-- ==== Sys2Proof/Machine/Operands.lean ====
section
/-! DEFINITION. Operand forms: vector registers, pairs and special sources as operands, and the writing of
destinations (R34–R36, R98, R123). -/

namespace Sys2Proof.Machine

/-- An operand as read: each lane's value, zero-extended from 32 bits or the pair's 64, and its bound. -/
structure Opnd where
  val : Vector W64 32
  bnd : Vector B16 32
  deriving DecidableEq, Repr

/-- An operand that holds one value and bound in every lane. -/
def Opnd.const (v : W64) (b : B16) : Opnd := { val := Vector.replicate 32 v, bnd := Vector.replicate 32 b }

/-- The same sub-element value in every sub-element of a lane. -/
def splat (t : Ty) (x : Nat) : Nat := (List.range t.n).foldl (fun a i => a + x * 2 ^ (i * t.w)) 0

/-- The value 1 of a type (R34). -/
def oneOf (t : Ty) : Nat := match t.kind with
  | .flt f => f.encode (.fin false 1)
  | .sint | .uint => 1
  | .b16 => 0x7F00

/-- A register as an operand: one register, or the pair that its even register names, both of one version (R36, R49, R126). -/
def View.opnd (w : View) (wide : Bool) (r : VReg) : Opnd :=
  let lo := w.line r
  if wide then
    let hi := w.lineAs (regSlot r) (regNext r)
    { val := Vector.ofFn fun i : Fin 32 => hi.val[i.val] ++ lo.val[i.val], bnd := lo.bnd }
  else { val := Vector.ofFn fun i : Fin 32 => lo.val[i.val].setWidth 64, bnd := lo.bnd }

/-- The lane and slice index sources (R34). -/
def laneIndex : Vector W64 32 := Vector.ofFn fun i : Fin 32 => BitVec.ofNat 64 i.val
def sliceIndex (per : Nat) : Vector W64 32 := Vector.ofFn fun i : Fin 32 => BitVec.ofNat 64 (i.val / per)

/-- A source field as an operand, the one source giving `one` (R34). -/
def Gang.source (c : Gang) (wide : Bool) (one : Nat) (a : Src) : Opnd :=
  let ex := scoreB c.k.score b16Exact
  match a with
  | .reg r => c.view.opnd wide r
  | .zero => Opnd.const 0 ex
  | .one => Opnd.const (BitVec.ofNat 64 one) ex
  | .lane => { val := laneIndex, bnd := Vector.replicate 32 ex }
  | .slice => { val := sliceIndex c.k.perSlice, bnd := Vector.replicate 32 ex }

/-- A source field under a MODE type (R34, R36). -/
def Gang.opnd (c : Gang) (t : Ty) (a : Src) : Opnd := c.source t.is64 (splat t (oneOf t)) a

/-- A source field of `LEA64` and `IADD64`, read as an integer whatever the MODE type (R36, R110, R111). -/
def Gang.opndInt (c : Gang) (wide : Bool) (a : Src) : Opnd := c.source wide 1 a

/-- The one source as raw bits: the value 1 of the MODE type in every sub-element of a register, or of both registers of a
pair (R34, R36). -/
def oneBits (mode : BitVec 24) (wide : Bool) : Nat := match tyOf (modeType mode) with
  | some t => if wide && !t.is64 then splat t (oneOf t) * (2 ^ 32 + 1) else splat t (oneOf t)
  | none => 0

/-- A source field read as raw bits: an offset, a pointer or an index (R34, R36). -/
def Gang.opndRaw (c : Gang) (wide : Bool) (a : Src) : Opnd := c.source wide (oneBits c.mode wide) a

/-- A destination field that is also read: 248 reads as zero (R34). -/
def dstSrc : Dst → Src
  | .reg r => .reg r
  | .discard => .zero

/-- The register writes of a destination: one register, or both of a pair with the pair's bound (R34–R36, R126). -/
def dstWrites (wide : Bool) (d : Dst) (o : Opnd) (lanes : BitVec 32) : List RegWrite :=
  match d with
  | .discard => []
  | .reg r =>
    let lo : VLine := { val := Vector.ofFn fun i : Fin 32 => o.val[i.val].setWidth 32, bnd := o.bnd }
    if wide then
      [.v r lo lanes, .v (regNext r) { val := Vector.ofFn fun i : Fin 32 => BitVec.ofNat 32 (o.val[i.val].toNat / 2 ^ 32), bnd := o.bnd } lanes]
    else [.v r lo lanes]

/-- Make register writes at issue, readable by later runs after W clocks (R48). -/
def Gang.put (c : Gang) (g : Group) (w : Nat) (ws : List RegWrite) : Group := ws.foldl (fun g x => g.write c.view w x) g

/-- The MODE type's element type, where its code is legal. -/
def Gang.ty (c : Gang) : Option Ty := tyOf (modeType c.mode)

/-- A type of the machine's default MODE, used only where a MODE holds no legal type. -/
def tyF32 : Ty := ⟨.flt .f32, 32, 1⟩

/-- The issue clocks that an instruction takes beyond its first (R117). -/
def spend (s : State) (n : Nat) : State := { s with clock := s.clock + n }

end Sys2Proof.Machine
end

------------------------------------------------

Task prompt:
All of the lines above that carry the string "field" need to be found and copied.

Reply to the task:
/-- A source field as an operand, the one source giving `one` (R34). -/
/-- A source field under a MODE type (R34, R36). -/
/-- A source field of `LEA64` and `IADD64`, read as an integer whatever the MODE type (R36, R110, R111). -/
/-- A source field read as raw bits: an offset, a pointer or an index (R34, R36). -/
/-- A destination field that is also read: 248 reads as zero (R34). -/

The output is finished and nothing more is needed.